Notice that the central square can never move, because the only pentomino placement without the central square is one of the P pentomino, for which the only valid square movements turn it into a U pentomino. It would need movements to two different pentominoes to be part of a cycle.

For both of the above problems, the other 9 square pentomino cover would also be a valid substrate:

Since this one has no immobile squares, another problem using it may be solvable:

#11: Find a cycle where the permutation of the squares from one cycle to the next is cyclic (in the second sense in the linked article.) That is, successive iterations of the cycle will eventually take each square in a pentomino to all of the other positions in that pentomino.

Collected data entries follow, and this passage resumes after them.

-- ==== Sys2Proof/Laws/State.lean ====
section
/-! SUPPORT. One law per update and field: what an update of the state leaves as it was, and what it makes its own field read. -/

namespace Sys2Proof.Machine

/-! ### setReg -/

@[simp] theorem State.setReg_pending (s : State) (r : RegId) (v : Word) : (s.setReg r v).pending = s.pending := rfl
@[simp] theorem State.setReg_power (s : State) (r : RegId) (v : Word) : (s.setReg r v).power = s.power := rfl
@[simp] theorem State.setReg_aon (s : State) (r : RegId) (v : Word) : (s.setReg r v).aon = s.aon := rfl
@[simp] theorem State.setReg_tick (s : State) (r : RegId) (v : Word) : (s.setReg r v).tick = s.tick := rfl
@[simp] theorem State.setReg_corePhase (s : State) (r : RegId) (v : Word) : (s.setReg r v).corePhase = s.corePhase := rfl
@[simp] theorem State.setReg_fresh (s : State) (r : RegId) (v : Word) : (s.setReg r v).fresh = s.fresh := rfl
@[simp] theorem State.setReg_outbox (s : State) (r : RegId) (v : Word) : (s.setReg r v).outbox = s.outbox := rfl
@[simp] theorem State.setReg_reply (s : State) (r : RegId) (v : Word) : (s.setReg r v).reply = s.reply := rfl
@[simp] theorem State.setReg_held (s : State) (r : RegId) (v : Word) : (s.setReg r v).held = s.held := rfl
@[simp] theorem State.setReg_pendGroups (s : State) (r : RegId) (v : Word) : (s.setReg r v).pendGroups = s.pendGroups := rfl
@[simp] theorem State.setReg_items (s : State) (r : RegId) (v : Word) : (s.setReg r v).items = s.items := rfl
@[simp] theorem State.setReg_posted (s : State) (r : RegId) (v : Word) : (s.setReg r v).posted = s.posted := rfl
@[simp] theorem State.setReg_dropped (s : State) (r : RegId) (v : Word) : (s.setReg r v).dropped = s.dropped := rfl
@[simp] theorem State.setReg_mem (s : State) (r : RegId) (v : Word) : (s.setReg r v).mem = s.mem := rfl
@[simp] theorem State.setReg_wo1 (s : State) (r : RegId) (v : Word) : (s.setReg r v).wo1 = s.wo1 := rfl
@[simp] theorem State.setReg_lastReject (s : State) (r : RegId) (v : Word) : (s.setReg r v).lastReject = s.lastReject := rfl
@[simp] theorem State.setReg_hl (s : State) (r : RegId) (v : Word) : (s.setReg r v).hl = s.hl := rfl
@[simp] theorem State.setReg_heads (s : State) (r : RegId) (v : Word) : (s.setReg r v).heads = s.heads := rfl
@[simp] theorem State.setReg_groups (s : State) (r : RegId) (v : Word) : (s.setReg r v).groups = s.groups := rfl
@[simp] theorem State.setReg_flares (s : State) (r : RegId) (v : Word) : (s.setReg r v).flares = s.flares := rfl
@[simp] theorem State.setReg_sched (s : State) (r : RegId) (v : Word) : (s.setReg r v).sched = s.sched := rfl
@[simp] theorem State.setReg_fabric (s : State) (r : RegId) (v : Word) : (s.setReg r v).fabric = s.fabric := rfl
@[simp] theorem State.setReg_fa (s : State) (r : RegId) (v : Word) : (s.setReg r v).fa = s.fa := rfl
@[simp] theorem State.setReg_tap (s : State) (r : RegId) (v : Word) : (s.setReg r v).tap = s.tap := rfl
@[simp] theorem State.setReg_keep (s : State) (r : RegId) (v : Word) : (s.setReg r v).keep = s.keep := rfl
@[simp] theorem State.setReg_lanterns (s : State) (r : RegId) (v : Word) : (s.setReg r v).lanterns = s.lanterns := rfl
@[simp] theorem State.setReg_si (s : State) (r : RegId) (v : Word) : (s.setReg r v).si = s.si := rfl
@[simp] theorem State.setReg_oq (s : State) (r : RegId) (v : Word) : (s.setReg r v).oq = s.oq := rfl
@[simp] theorem State.setReg_tx (s : State) (r : RegId) (v : Word) : (s.setReg r v).tx = s.tx := rfl
@[simp] theorem State.setReg_dict (s : State) (r : RegId) (v : Word) : (s.setReg r v).dict = s.dict := rfl
@[simp] theorem State.setReg_ic (s : State) (r : RegId) (v : Word) : (s.setReg r v).ic = s.ic := rfl
@[simp] theorem State.setReg_cv (s : State) (r : RegId) (v : Word) : (s.setReg r v).cv = s.cv := rfl
@[simp] theorem State.setReg_bl (s : State) (r : RegId) (v : Word) : (s.setReg r v).bl = s.bl := rfl
@[simp] theorem State.setReg_pm (s : State) (r : RegId) (v : Word) : (s.setReg r v).pm = s.pm := rfl
@[simp] theorem State.setReg_casc (s : State) (r : RegId) (v : Word) : (s.setReg r v).casc = s.casc := rfl
@[simp] theorem State.setReg_start (s : State) (r : RegId) (v : Word) : (s.setReg r v).start = s.start := rfl
@[simp] theorem State.setReg_therm (s : State) (r : RegId) (v : Word) : (s.setReg r v).therm = s.therm := rfl
@[simp] theorem State.setReg_safety (s : State) (r : RegId) (v : Word) : (s.setReg r v).safety = s.safety := rfl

Some very good news: I’ve been invited to the 9th Gathering for Gardner conference in Atlanta later this month. The Gathering for Gardner is an invitation-only conference  held in honor of Martin Gardner, who brought recreational mathematics to a generation through his columns in Scientific American. That generation was not my generation, but it was impossible to miss his imprint on later writers, and I’ve picked up used copies of several of the collections of his columns. A large proportion of the names on the spines on my recreational mathematics bookshelf are represented among the invitees, so this will be really special for me.